(Dataset entries)
◇ ◇ ◇ ◇

/-- Samples of an egress queue. -/
def State.smp (s : State) (e : Nat) : Smp := Tbl.get (fun _ => {}) s.sch.smp e

/-- Change the samples of an egress queue of ports 0–255 while sampling is enabled (R330). -/
def State.modSmp (s : State) (e : Nat) (g : Smp → Smp) : State :=
  if e < 4096 && s.cfg SCH_SMP_CFG_EN == 1 then { s with sch := { s.sch with smp := Tbl.set (fun _ => {}) s.sch.smp e (g (s.smp e)) } } else s

/-- A released frame enters its egress queue (R307); its buffer carries EQ 1 (12 R262). -/
def State.enterEq (s : State) (id : Nat) : State :=
  let f := s.frame id
  let p := f.eport
  let q := s.queueOf p f
  let e := eqKey p q
  let s := s.modFrame id fun f => { f with
    stage := .egQ
    egq := q
    etx := s.tbNs }
  let s := match f.buf with
    | some h => (match s.unit (handle h.1 h.2) with
        | some u => s.setUnit (handle h.1 h.2) (some { u with eq := true })
        | none => s)
    | none => s
  let first := (s.eqQ e).isEmpty
  let s := s.setEqQ e (s.eqQ e ++ [id])
  let n := ((s.eqQ e).map fun id => s.txLen (s.frame id)).sum
  let s := (s.modSmp e fun x => { x with depth := min (2 ^ 32 - 1) (max x.depth n) }).refreshXoff p
  if first then (s.gateCheck p q).refreshXoff p else s

/-! ### Shapers (R315–R317) -/

/-- Key of a port's shaper. -/
def portShp (p : Nat) : Nat := 4096 + p

/-- EN, RATE and BURST of a shaper. -/
def State.shaper (s : State) (k : Nat) : Bool × Nat × Nat :=
  if k < 4096 then
    let i := k / 256
    let j := k / 16 % 16
    let q := k % 16
    (s.cfg (SCH_Q_SHP_EN i j q) == 1, s.cfg (SCH_Q_SHP_RATE i j q), s.cfg (SCH_Q_BURST_BURST i j q))
  else
    let i := (k - 4096) / 16
    let j := k % 16
    (s.cfg (SCH_PORT_SHP_EN i j) == 1, s.cfg (SCH_PORT_SHP_RATE i j), s.cfg (SCH_PORT_BURST_BURST i j))

/-- Tokens of a shaper, hundredths of a byte. -/
def State.tokens (s : State) (k : Nat) : Int := Tbl.get (fun _ => 0) s.sch.tok k

/-- Set the tokens of a shaper. -/
def State.setTokens (s : State) (k : Nat) (n : Int) : State := { s with sch := { s.sch with tok := Tbl.set (fun _ => 0) s.sch.tok k n } }

/-- A shaper permits a start (R315). -/
def State.permits (s : State) (k : Nat) : Bool := !(s.shaper k).1 || decide (0 < s.tokens k)

/-- A start takes Lw × 100 from an enabled shaper (R315). -/
def State.spend (s : State) (k lw : Nat) : State := if (s.shaper k).1 then s.setTokens k (s.tokens k - lw * 100) else s

/-- The tokens of a shaper whose configuration changed (R317): full when what it covers is empty, else 0. -/
def State.shaperReset (s : State) (k : Nat) : State :=
  let idle := if k < 4096 then (s.eqQ k).isEmpty else (List.range 16).all fun q => (s.eqQ (eqKey (k - 4096) q)).isEmpty
  s.setTokens k (if idle then ((s.shaper k).2.2 * 6400 : Nat) else 0)

/-- SHAPER_REFILL (14 R315): every enabled shaper of ports 0–255 gains RATE, up to BURST. -/
def execShaperRefill (s : State) : Host.Outcome State Fault Refusal :=
  .next (forEach (List.range (4096 + 256)) (fun k t =>
    let c := t.shaper k
    if c.1 then t.setTokens k (min (t.tokens k + c.2.1) (c.2.2 * 6400 : Nat)) else t) s)

/-! ### Choosing the next frame (R309–R314) -/

/-- The Porter works for port `p`: CTL.EN of page 0 and of the port's page. -/
def State.porterOn (s : State) (p : Nat) : Bool :=
  s.cfg (ctlEn schPage) == 1 && (decide (256 ≤ p) || s.cfg (ctlEn (schPage + 0x1000 * (1 + p / 16))) == 1)

/-- Priority flow control pauses queue `q` of port `p` (03 R60). -/
def State.pfcPaused (s : State) (p q : Nat) : Bool := s.get (pausedFld p (q % 8)) == 1

/-- Queue `q` of port `p` is eligible (R309). -/
def State.eligible (s : State) (p q : Nat) : Bool :=
  match s.eqQ (eqKey p q) with
  | [] => false
  | id :: _ =>
    s.portRate p != 0 && !s.pfcPaused p q && s.permits (eqKey p q) && s.permits (portShp p) && s.gatePermits p q (s.frame id)

/-- Weight of queue `q` (R313). -/
def State.weight (s : State) (p q : Nat) : Nat := max 1 (s.cfg (SCH_WFQ_W_W_at (p / 16) (p % 16) (q / 4) (q % 4)))

/-- The cost of a frame in virtual time (R313). -/
def wfqCost (lw w : Nat) : Nat := (lw * 65536 + w - 1) / w

/-- Tag `a` is earlier than tag `b` (R314). -/
def tagEarlier (a b : Nat) : Bool :=
  let d := (b + 2 ^ 48 - a) % 2 ^ 48
  decide (0 < d) && decide (d < 2 ^ 47)

/-- Virtual time of a port. -/
def State.vtime (s : State) (p : Nat) : Nat := Tbl.get (fun _ => 0) s.sch.v p

/-- Finish tag of a queue. -/
def State.ftag (s : State) (e : Nat) : Nat := Tbl.get (fun _ => 0) s.sch.tag e

/-- The weighted queues of a port (R308). -/
def State.weighted (s : State) (p : Nat) : List Nat := if s.profS p then (List.range 16).drop 4 else List.range 8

◇ ◇ ◇ ◇

What you are asked to do.
Return, please, the lines of the data from the first through the line containing "stage := .egQ", both kept, exactly as they stand and nothing more.

Answer.
/-- Samples of an egress queue. -/
def State.smp (s : State) (e : Nat) : Smp := Tbl.get (fun _ => {}) s.sch.smp e

/-- Change the samples of an egress queue of ports 0–255 while sampling is enabled (R330). -/
def State.modSmp (s : State) (e : Nat) (g : Smp → Smp) : State :=
  if e < 4096 && s.cfg SCH_SMP_CFG_EN == 1 then { s with sch := { s.sch with smp := Tbl.set (fun _ => {}) s.sch.smp e (g (s.smp e)) } } else s

/-- A released frame enters its egress queue (R307); its buffer carries EQ 1 (12 R262). -/
def State.enterEq (s : State) (id : Nat) : State :=
  let f := s.frame id
  let p := f.eport
  let q := s.queueOf p f
  let e := eqKey p q
  let s := s.modFrame id fun f => { f with
    stage := .egQ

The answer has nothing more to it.